Department of Plant and Microbial Biology, University of California, Berkeley, CA 94720, USA.
BMC Bioinformatics. 2011 Apr 18;12:102. doi: 10.1186/1471-2105-12-102.
It is difficult to accurately interpret chromosomal correspondences such as true orthology and paralogy due to significant divergence of genomes from a common ancestor. Analyses are particularly problematic among lineages that have repeatedly experienced whole genome duplication (WGD) events. To compare multiple "subgenomes" derived from genome duplications, we need to relax the traditional requirements of "one-to-one" syntenic matchings of genomic regions in order to reflect "one-to-many" or more generally "many-to-many" matchings. However this relaxation may result in the identification of synteny blocks that are derived from ancient shared WGDs that are not of interest. For many downstream analyses, we need to eliminate weak, low scoring alignments from pairwise genome comparisons. Our goal is to objectively select subset of synteny blocks whose total scores are maximized while respecting the duplication history of the genomes in comparison.
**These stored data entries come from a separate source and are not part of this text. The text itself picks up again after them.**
-- ==== Sys2Proof/Certificates/Slice0/Obligations.lean ====
section
/-! DEFINITION. The statements for the provers. A command statement gives the whole next state of an accepted
command as an equation, which is its result, its frame and its completion at once. -/

open Sys2Proof Sys2Proof.Machine

/-! ## The step, power and reset -/

/-- One step runs the command at the front of the queue with the queue's rest; with none queued the block
idles (entry 1). -/
def Obligations.StepRunsFrontCommand : Prop :=
  (∀ (c : Instr) (rest : List Instr) (s : State), s.pending = c :: rest →
      step s = exec c { s with pending := rest })
    ∧ ∀ s : State, s.pending = [] → step s = .next s

/-- Every command answers a next state in every state, and leaves the queue of commands alone: the block has
no fault and refuses none. Without power only POWER_ON acts (entry 26). -/
def Obligations.EveryCommandGoesOn : Prop :=
  (∀ (c : Instr) (s : State), ∃ t, exec c s = .next t ∧ t.pending = s.pending)
    ∧ ∀ (c : Instr) (s : State), s.powered = false → c ≠ .powerOn → exec c s = .next s

/-- Every step keeps the queues within their sizes, the pending cues apart by number and by target, the account of
unanswered commands and the canonical form of both memories (R61, R62, R178, R181). -/
def Obligations.StepKeepsOrder : Prop :=
  ∀ s t : State, s.orderly = true → step s = .next t → t.orderly = true

/-- Every step keeps in their ranges the values `Engine.inRange` names: B and the pending B, C from below, p, the
fraction, k, m and the beat index (R2), a base layer only in BASE_CAPTURE (R2, R5, R6) and a splice only while RUNNING
(R8, R10, R19); the follower's parameters, delta, hold-off and beat counts (R24); of a
layer gain, pan, level, feedback and multiple (R41); of a cue number, count, deferrals and arguments (R61); of a
voice envelope, target and short weight (R126); the mixer's and the live values (R136, R141, R142); of a port fill,
level and runs (R147); of a lane trim and peak (R156), and what the follower and
the cues would be without the detector onset of the frame (entry 51); of the pedals the count, the positions and the map with its
applied positions; and while the PLL is UNLOCKED no sampling event is due (R159, R161). -/
def Obligations.StepKeepsRanges : Prop :=
  ∀ s t : State, s.eng.inRange = true → step s = .next t → t.eng.inRange = true

/-- Every step keeps the account of pages: each of the 2,048 is on the free list once or in one chain once
(R104, R105), with what the account rests on (R44, R56, R81, R82, R110); and a layer that is EMPTY, ARMED or CAPTURING
has no page filler job, and its voice is IDLE or plays out its clear fade (R46, R56, R114, R117, R129, R135). -/
def Obligations.StepKeepsPages : Prop :=
  ∀ s t : State, s.eng.pagesSound → step s = .next t → t.eng.pagesSound

/-- The state after reset meets the three invariants. -/
def Obligations.ResetIsSound : Prop :=
  State.reset.orderly = true ∧ State.reset.eng.inRange = true ∧ State.reset.eng.pagesSound

/-- What reset leaves in every unit, where the spec states a value (R2, R24, R41, R61, R81, R105, R114, R126, R136,
R139, R141 to R143, R147, R156, R159, R161, R171, R182, R185, R193). -/
def Obligations.ResetLeavesStatedValues : Prop :=
  let e := State.reset.eng
  (e.cyc.state = .unset ∧ e.cyc.len = none ∧ e.cyc.beats = 4 ∧ e.cyc.pendingBeats = none ∧ e.cyc.p = 0
      ∧ e.cyc.frac = 0 ∧ e.cyc.k = 0 ∧ e.cyc.m = 0 ∧ e.cyc.beat = 0 ∧ e.cyc.base = none
      ∧ e.cyc.splice = .idle ∧ e.cyc.spliceDone = false ∧ e.cyc.captureThisPass = false)
    ∧ (e.fol.source = .none ∧ e.fol.threshold = 1048576 ∧ e.fol.holdOff = 4800 ∧ e.fol.window = 2400
      ∧ e.fol.shift = 3 ∧ e.fol.span = 2 ∧ e.fol.deltaMax = 328 ∧ e.fol.spliceThreshold = 480
      ∧ e.fol.jMax = 960 ∧ e.fol.coastBeats = 8 ∧ e.fol.state = .off ∧ e.fol.err = 0 ∧ e.fol.delta = 0
      ∧ e.fol.holdCount = 0 ∧ e.fol.armed = true ∧ e.fol.beatCount = 0 ∧ e.fol.decisionMade = false
      ∧ e.fol.lastOnset = none ∧ e.fol.held = false)
    ∧ (∀ l : LayerIx, e.layers[l] =
        { state := .empty, mult := none, cur := none, undo := none, redo := none, written := none,
          slot := none, hold := .none, gain := 4096, pan := 64, mute := false, level := 32768,
          feedback := 29491, lastChange := 0 })
    ∧ e.cues = { list := [], nextNumber := 1 }
    ∧ (∀ i : SlotIx, e.slots[i] =
        { use := .free, layer := none, lane := none, start := none, last := none, count := 0, first := none,
          staging := [], pendingWrites := [] })
    ∧ (e.mem.free = List.range 2048 ∧ e.mem.age = [] ∧ e.mem.jobs = [] ∧ e.mem.work = [] ∧ e.mem.grant = none)
    ∧ (∀ v : LayerIx, e.voices[v].rs = .idle ∧ e.voices[v].env = 0 ∧ e.voices[v].target = 0
        ∧ e.voices[v].short = 4096 ∧ e.voices[v].dir = .steady ∧ e.voices[v].clearing = false
        ∧ e.voices[v].last = 0 ∧ e.voices[v].pos = none ∧ e.voices[v].main.frames = [] ∧ e.voices[v].flag = false
        ∧ e.voices[v].primeStart = none ∧ e.voices[v].spl.frames = [] ∧ e.voices[v].store.frames = []
        ∧ e.voices[v].stall = none ∧ e.voices[v].starvedCount = none)
    ∧ e.xfer = none ∧ e.evq = { list := [], mask := 0xFFFFE7, lost := false }
    ∧ State.reset.link.inbound = [] ∧ State.reset.link.replies = [] ∧ State.reset.link.unanswered = 0
    ∧ State.reset.link.overrun = false
    ∧ (e.mix.master = 4096 ∧ e.mix.fade = 480 ∧ e.mix.cross = 128 ∧ e.mix.clipReported = false ∧ e.mix.window = 0)
    ∧ (∀ l : LaneIx, e.mix.live[l] = { gain := 0, pan := 64, mute := false, env := 4096, target := 4096 })
    ∧ (e.clk.rate = 48000 ∧ e.clk.selected = .internal ∧ e.clk.active = .internal ∧ e.clk.pllLocked = false)
    ∧ (∀ p : PortIx, e.ports[p].enabled = false ∧ e.ports[p].lsbFirst = false ∧ e.ports[p].held = false
        ∧ e.ports[p].lock = .disabled ∧ e.ports[p].good = 0 ∧ e.ports[p].bad = 0 ∧ e.ports[p].buf = []
        ∧ e.ports[p].fill = 6 ∧ e.ports[p].filling = false ∧ e.ports[p].recovery = .none
        ∧ e.ports[p].slip = 0 ∧ e.ports[p].last = (0, 0))
    ∧ (∀ l : LaneIx, e.lanes[l].source = some l ∧ e.lanes[l].channel = .left ∧ e.lanes[l].invert = false
        ∧ e.lanes[l].trim = 4096 ∧ e.lanes[l].peak = 0)
    ∧ e.ped.count = 0 ∧ e.ped.held = false
    ∧ (∀ i : PedalIx, e.ped.chan[i] = { raw := 0, smooth := 0, seed := true })
    ∧ ∀ i : MapIx, e.ped.map[i] = none

/-- POWER_ON: every block takes its reset values and the start-up relock begins; the store keeps its contents (R193).
The model's choices: loop memory reads as 0 (entry 7), the pedal pins keep their levels (entry 11), the bytes sent on
MISO are none (entry 5), and on a part that has power it is a loss of power first (entry 38). -/
def Obligations.PowerOn : Prop :=
  (∀ s : State, s.powered = false →
    let ped : Pedals := { State.reset.eng.ped with pins := s.eng.ped.pins }
    exec .powerOn s
      = .next { s with powered := true, eng := { State.reset.eng with ped := ped }, link := State.reset.link })
    ∧ ∀ s : State, s.powered = true →
        ∃ t, exec .powerOff s = .next t ∧ exec .powerOn s = exec .powerOn t

/-- POWER_OFF: with no store write in flight only the power goes; a write in flight ends, and the word being
programmed holds its new value or its old one (R191). Three things in it are the model's choice: that the word is settled
within POWER_OFF, by a free value, with none left interrupted (entry 9), and that without power everything else is kept as it
stood until POWER_ON (entry 26). -/
def Obligations.PowerOff : Prop :=
  (∀ s : State, s.powered = true → s.store.job = none → s.store.interrupted = none →
      exec .powerOff s = .next { s with powered := false })
    ∧ ∀ (s : State) (j : StoreJob), s.powered = true → s.store.job = some j → 4 * j.done < j.data.length →
        ∃ cells, exec .powerOff s
            = .next { s with powered := false, freeCount := s.freeCount + 1,
                             store := { cells := cells, job := none, interrupted := none } }
          ∧ (cells = s.store.cells
              ∨ cells = cellWrites s.store.cells (j.offset + 4 * j.done) ((j.data.drop (4 * j.done)).take 4))

/-- ENGINE_RESET: every block takes its reset values, the link first; its reply holds the one reservation; a
store write ends with its word still to finish; loop memory keeps its contents (R104, R185, R191, R193). Two things in it
are the model's choice: that the pedal pins keep their levels (entry 11), and that the record of the bytes sent last on MISO
is kept (entry 5). -/
def Obligations.EngineReset : Prop :=
  ∀ (s : State) (m : Message) (rest : List Message), s.Takes 31 m [] rest →
    let ped : Pedals := { State.reset.eng.ped with pins := s.eng.ped.pins }
    let mem : LoopMem := { State.reset.eng.mem with cells := s.eng.mem.cells }
    let reply : Reply := { kind := 159, tag := m.tag, status := .ok, overrun := false, data := [] }
    let lk : Link := { inbound := [], replies := [reply], unanswered := 1, overrun := false, miso := s.link.miso }
    let word := match s.store.job with
      | some j =>
        if 4 * j.done < j.data.length then some (j.offset + 4 * j.done, (j.data.drop (4 * j.done)).take 4)
        else none
      | none => s.store.interrupted
    exec .engineReset s
      = .next { s with eng := { State.reset.eng with ped := ped, mem := mem }, link := lk,
                       store := { s.store with job := none, interrupted := word } }

/-- RELOCK_END: the PLL is LOCKED; PLL_LOCK is reported unless the relock is a start-up one (R144, R193). -/
def Obligations.RelockEnd : Prop :=
  ∀ s : State, s.powered = true → s.eng.clk.pllLocked = false →
    let clk : Clock := { s.eng.clk with pllLocked := true, startRelock := false }
    let evq := if s.eng.clk.startRelock then s.eng.evq
      else queueReport (.pllLock true s.eng.clk.rate) s.eng.cyc.k s.eng.cyc.p s.eng.evq
    exec .relockEnd s = .next { s with eng := { s.eng with clk := clk, evq := evq } }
We call this "quota-based" screening of synteny blocks in order to appropriately fill a quota of syntenic relationships within one genome or between two genomes having WGD events.
We have formulated the synteny block screening as an optimization problem known as "Binary Integer Programming" (BIP), which is solved using existing linear programming solvers. The computer program QUOTA-ALIGN performs this task by creating a clear objective function that maximizes the compatible set of synteny blocks under given constraints on overlaps and depths (corresponding to the duplication history in respective genomes). Such a procedure is useful for any pairwise synteny alignments, but is most useful in lineages affected by multiple WGDs, like plants or fish lineages. For example, there should be a 1:2 ploidy relationship between genome A and B if genome B had an independent WGD subsequent to the divergence of the two genomes. We show through simulations and real examples using plant genomes in the rosid superorder that the quota-based screening can eliminate ambiguous synteny blocks and focus on specific genomic evolutionary events, like the divergence of lineages (in cross-species comparisons) and the most recent WGD (in self comparisons).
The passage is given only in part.